-- ==== Sys2Proof/Certificates/Slice0/Obligations.lean ====
section
/-! DEFINITION. The statements for the provers, from the numbered rules of the spec: the block as a whole, register
writes, the host interface, and then the families of commands in the order of the spec's files. A statement or a clause
that says MODEL'S CHOICE rests on the named entry of the assumption log. -/

open Sys2Proof Sys2Proof.Machine
/-! ### The block as a whole -/

/-- A step runs the command at the front of the queue on the state with the queue's rest. -/
def Obligations.StepRunsTheFront : Prop :=
  ∀ (c : Instr) (rest : List Instr) (s : State), s.pending = c :: rest → step s = exec c { s with pending := rest }

/-- MODEL'S CHOICE (log 7): on an empty queue one clock tick passes; it moves the bus-interval timer's position, while
the timebase runs, up to the last tick of the interval, and nothing else; the boundary is a command of its own. -/
def Obligations.IdleStepMovesThePosition : Prop :=
  ∀ s : State, s.pending = [] → s.iso.pos < 15360 →
    ∃ n, step s = .next { s with iso := { s.iso with pos := n } } ∧ n < 15360 ∧
      n = (if s.iso.running ∧ s.iso.pos < 15359 then s.iso.pos + 1 else s.iso.pos)

/-- No row of the table is without a meaning: no command is refused, and every command completes in every state. -/
def Obligations.NoCommandIsRefused : Prop :=
  (∀ (c : Instr) (s : State) (r : Refusal), exec c s ≠ .refused r) ∧
  ∀ (c : Instr) (s : State), ∃ t, exec c s = .next t

/-- The frame of every command: when it answers a next state, the parts of the block that `mayChange` does not list
for it are as before. -/
def Obligations.EveryCommandKeepsItsFrame : Prop :=
  ∀ (c : Instr) (s t : State), exec c s = .next t → Touches (mayChange c) s t

/-- Whatever a command does: the fuse of the ordering code stays (R421), the OTP rollback level does not fall (R339),
the store rooms keep their canonical form, the waiting commands stay, what has left the block is not taken back, and
queues keep numbers of their own. -/
def Obligations.EveryCommandKeepsWhatItMust : Prop :=
  ∀ (c : Instr) (s t : State), exec c s = .next t → Keeps s t

/-- The invariant of `Safe` holds after every step from a state in which it holds. -/
def Obligations.EveryStepStaysSafe : Prop :=
  ∀ (code : Bool) (level : Nat) (s t : State), Safe code level s → step s = .next t → Safe code level t

/-- Right after reset the invariant of `Safe` holds with level 0, nothing waits and nothing has left the block, and the
registers read the reset values of the tables of the spec: each listed one its own, and the listed ones that the tables
reset to zero read zero. -/
def Obligations.ResetIsSafe : Prop :=
  Safe false 0 State.reset ∧ State.reset.pending = [] ∧ State.reset.out = [] ∧
  (∀ r ∈ [(0x1000, 0x4000), (0x1004, 0x10020), (0x1100, 0x1), (0x100100, 0x10), (0x400004, 0x300), (0x400100, 0xE00),
      (0x400400, 0x64), (0x300000, 0x3E802), (0xE08000, 0x2000), (0xE08004, 0x400), (0xE08008, 0x2000),
      (0xE08100, 0x10), (0xE08400, 0x2000), (0xF80004, 0x100064), (0x8004, 0x10006440), (0x8008, 0x100000),
      (0x800C, 0xFFFF3FF0), (0xC00010, 0x27), (0xD00014, 0xF0), (0xD00018, 0x3E8), (0xD00100, 0xA83278),
      (0xD00104, 0x3E80A), (0xD00108, 0x3C5096), (0xD0010C, 0xD6B3214), (0xD00110, 0x4E20190), (0xD00114, 0x64),
      (0xF00004, 0x1FF1E), (0xF00008, 0x3E8)], bar0Word State.reset r.1 = BitVec.ofNat 32 r.2) ∧
  ∀ a ∈ [0xC, 0x10, 0x1010, 0x1014, 0x1018, 0x2000, 0x2004, 0x3000, 0x3004, 0x80000, 0x80004, 0x80010, 0x80018, 0x80020,
      0x100000, 0x100004, 0x100008, 0x100010, 0x300004, 0x300008, 0x30010C, 0x400000, 0x40000C, 0xC00000, 0xC00008,
      0xD00000, 0xD00004, 0xD0000C, 0xD0001C, 0xF00000, 0xF0000C, 0xF00014, 0xF00200, 0xF80000, 0xF80008, 0xF80014,
      0xF80040], bar0Word State.reset a = 0

/-! ### Register writes (files 01, 02, 17) -/

/-- GLB_SCRATCH stores a written dword (Table 17-5), and PM_SCR[j] its own (Table 15-13); HI_L1CTL takes IDLE_US and
HOLD_ISO (Table 2-11); nothing else changes but the FAB clock, which a write through PCI Express brings back (R387), and
the link, which a TLP brings out of L1 (R32). -/
def Obligations.RegisterWriteStores : Prop :=
  ∀ (v : Word) (s : State), answers s 0 = true →
    exec (.registerWrite .bar0 0xC v) s = .next { wakeLink (ungate s) with glb := { s.glb with scratch := v } } ∧
    exec (.registerWrite .bar0 0x1004 v) s = .next { ungate s with host := { s.host with
      l1 := .l0, idleUs := BitVec.ofNat 16 (fld v 0 16), holdIso := tst v 16 } } ∧
    ∀ j : Fin 16, ∃ t, exec (.registerWrite .bar0 (0xF00200 + 4 * j.val) v) s = .next t ∧
      t = { wakeLink (ungate s) with pm := { (ungate s).pm with scr := t.pm.scr } } ∧
      getD 0 t.pm.scr j.val = v ∧ ∀ k, k ≠ j.val → getD 0 t.pm.scr k = getD 0 s.pm.scr k

/-- A write whose function does not answer is completed Unsupported Request and changes no register (Table 2-5); a
write with partial byte enables outside the doorbells is dropped (Table 2-5), and so is one to a read-only register or
to an offset without a register of the blocks below 0x5000 of BAR0 (R11, Table 17-1). -/
def Obligations.RegisterWriteDrops : Prop :=
  (∀ (a : Nat) (v : Word) (s : State), a < 0x1000000 → answers s 0 = false →
    exec (.registerWrite .bar0 a v) s = .next { wakeLink s with out := s.out ++ [.unsupported 0] }) ∧
  (∀ (i : Fn) (a : Nat) (v : Word) (s : State), a < 0x10000 → windowExists s (.vf i) = true →
    answers s i.val = false →
    exec (.registerWrite (.vf i) a v) s = .next { wakeLink s with out := s.out ++ [.unsupported i.val] }) ∧
  (∀ (a : Nat) (v : Word) (s : State), a < 0x1000000 → a % 4 ≠ 0 → answers s 0 = true →
    exec (.registerWrite .bar0 a v) s = .next (wakeLink (ungate s))) ∧
  (∀ (a : Nat) (v : Word) (s : State), 0x8000 ≤ a → a < 0x400000 → a % 4 ≠ 0 → answers s 0 = true →
    exec (.registerWrite .bar2 a v) s = .next (wakeLink (ungate s))) ∧
  (∀ (a : Nat) (v : Word) (s : State), a < 0x5000 → a ≠ 0xC → a ≠ 0x10 → a ≠ 0x1004 → a ≠ 0x1018 → answers s 0 = true →
    offCode s a = none →
    exec (.registerWrite .bar0 a v) s = .next (wakeLink (ungate s)))

/-- Write-one-to-clear: GLB_STAT.CAP_CHG, HI_HERR_INFO.VALID, FLT_ACCINFO.VALID and PM_STATE.WFAIL are cleared by a
written 1 and kept by a written 0, and the edge counters beside them stay (R10, R283). -/
def Obligations.WriteOneToClear : Prop :=
  ∀ (v : Word) (s : State), answers s 0 = true →
    exec (.registerWrite .bar0 0x10 v) s = .next { wakeLink (ungate s) with glb := { s.glb with
      capChg := s.glb.capChg && !tst v 8 } } ∧
    exec (.registerWrite .bar0 0x1018 v) s = .next { ungate s with host := { s.host with
      l1 := .l0, herrValid := s.host.herrValid && !tst v 8 } } ∧
    exec (.registerWrite .bar0 0xF80014 v) s = .next { wakeLink (ungate s) with sump := { s.sump with
      accValid := s.sump.accValid && !tst v 16 } } ∧
    exec (.registerWrite .bar0 0xF00000 v) s = .next { wakeLink (ungate s) with pm := { (ungate s).pm with
      wfail := s.pm.wfail && !tst v 24 } }

/-- A dword written to a store room that has power and belongs to software is read back from it byte by byte, and no
other byte of the rooms changes (R398). -/
def Obligations.StoreRoomReadsBack : Prop :=
  ∀ (o : Nat) (v : Word) (s : State), answers s 0 = true → o + 4 ≤ 0x20000 → o % 4 = 0 → 2 ≤ s.pm.rsel.val →
    tst (wd s.boot.rooms.toNat) s.pm.rsel.val = false →
    ∃ t, exec (.registerWrite .bar0 (0xF20000 + o) v) s = .next t ∧
      (∀ k : Fin 4, getD 0 t.pm.rooms (s.pm.rsel.val * 131072 + o + k.val) = v.extractLsb' (8 * k.val) 8) ∧
      (∀ a, (a < s.pm.rsel.val * 131072 + o ∨ s.pm.rsel.val * 131072 + o + 4 ≤ a) →
        getD 0 t.pm.rooms a = getD 0 s.pm.rooms a) ∧
      Touches [.l1, .gate, .store] s t

/-- An access to a block that is off: FLT_ACCINFO.COUNT advances; the first record stays while VALID is set and is
written when it is clear, with INSTANCE 0; a read from PCI Express is answered 0xBAD000 with the block code; nothing
changes but that record, the event and the log record of a first access, and the answer: not the block (R282). A
request to a function that does not answer is completed Unsupported Request and not recorded; a read in one pane of a
mailbox returns its bytes, and one of more than 2 dwords that does not lie in one pane is completed Unsupported
Request (R36, Table 2-5). -/
def Obligations.OffBlockAccessIsRecorded : Prop :=
  (∀ (a b : Nat) (write : Bool) (src : AccSource) (s : State), offCode s a = some b → b < 256 → a % 4 = 0 →
    (src ≠ .pcie ∨ answers s 0 = true) →
    ∃ t, exec (.offBlockAccess .bar0 a 1 write src) s = .next t ∧ t.sump.accCount = s.sump.accCount + 1 ∧
      t.sump.accValid = true ∧
      (s.sump.accValid = true → t.sump.accAddr = s.sump.accAddr ∧ t.sump.accBlock = s.sump.accBlock ∧
        t.sump.accInst = s.sump.accInst ∧ t.sump.accWrite = s.sump.accWrite ∧ t.sump.accSource = s.sump.accSource) ∧
      (s.sump.accValid = false → t.sump.accAddr = BitVec.ofNat 24 a ∧ t.sump.accBlock = BitVec.ofNat 8 b ∧
        t.sump.accInst = 0 ∧ t.sump.accWrite = write ∧
        t.sump.accSource = (match src with | .pcie => 0 | .firmware => 1 | .smbus => 2)) ∧
      (write = false → src = .pcie → t.out.getLast? = some (.readData (0xBAD00000#32 + BitVec.ofNat 32 b))) ∧
      Touches (mayChange (.offBlockAccess .bar0 a 1 write src)) s t) ∧
  (∀ (w : Window) (a n : Nat) (write : Bool) (s : State), windowExists s w = true → answers s (windowFn w) = false →
    exec (.offBlockAccess w a n write .pcie) s =
      .next { wakeLink s with out := s.out ++ [.unsupported (windowFn w)] }) ∧
  (∀ (i : Fn) (a n : Nat) (s : State), windowExists s (.vf i) = true → answers s i.val = true → a % 4 = 0 →
    inPane (.vf i) a n = true →
    exec (.offBlockAccess (.vf i) a n false .pcie) s = .next { wakeLink (ungate s) with
      out := s.out ++ [.readBytes ((List.range n).map (fun k => wordBytes (vfWord s i.val (a + 4 * k)))).flatten] }) ∧
  (∀ (w : Window) (a n : Nat) (s : State), windowExists s w = true → answers s (windowFn w) = true → a % 4 = 0 →
    inPane w a n = false → 2 < n →
    exec (.offBlockAccess w a n false .pcie) s = .next { wakeLink s with out := s.out ++ [.unsupported (windowFn w)] })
□ □ □ □ □
● Work to be completed:
Only the lines from the first line of the material above through the line that contains "n = (if s.iso.running" should be quoted, each one exactly.

● Task output:
-- ==== Sys2Proof/Certificates/Slice0/Obligations.lean ====
section
/-! DEFINITION. The statements for the provers, from the numbered rules of the spec: the block as a whole, register
writes, the host interface, and then the families of commands in the order of the spec's files. A statement or a clause
that says MODEL'S CHOICE rests on the named entry of the assumption log. -/

open Sys2Proof Sys2Proof.Machine
/-! ### The block as a whole -/

/-- A step runs the command at the front of the queue on the state with the queue's rest. -/
def Obligations.StepRunsTheFront : Prop :=
  ∀ (c : Instr) (rest : List Instr) (s : State), s.pending = c :: rest → step s = exec c { s with pending := rest }

/-- MODEL'S CHOICE (log 7): on an empty queue one clock tick passes; it moves the bus-interval timer's position, while
the timebase runs, up to the last tick of the interval, and nothing else; the boundary is a command of its own. -/
def Obligations.IdleStepMovesThePosition : Prop :=
  ∀ s : State, s.pending = [] → s.iso.pos < 15360 →
    ∃ n, step s = .next { s with iso := { s.iso with pos := n } } ∧ n < 15360 ∧
      n = (if s.iso.running ∧ s.iso.pos < 15359 then s.iso.pos + 1 else s.iso.pos)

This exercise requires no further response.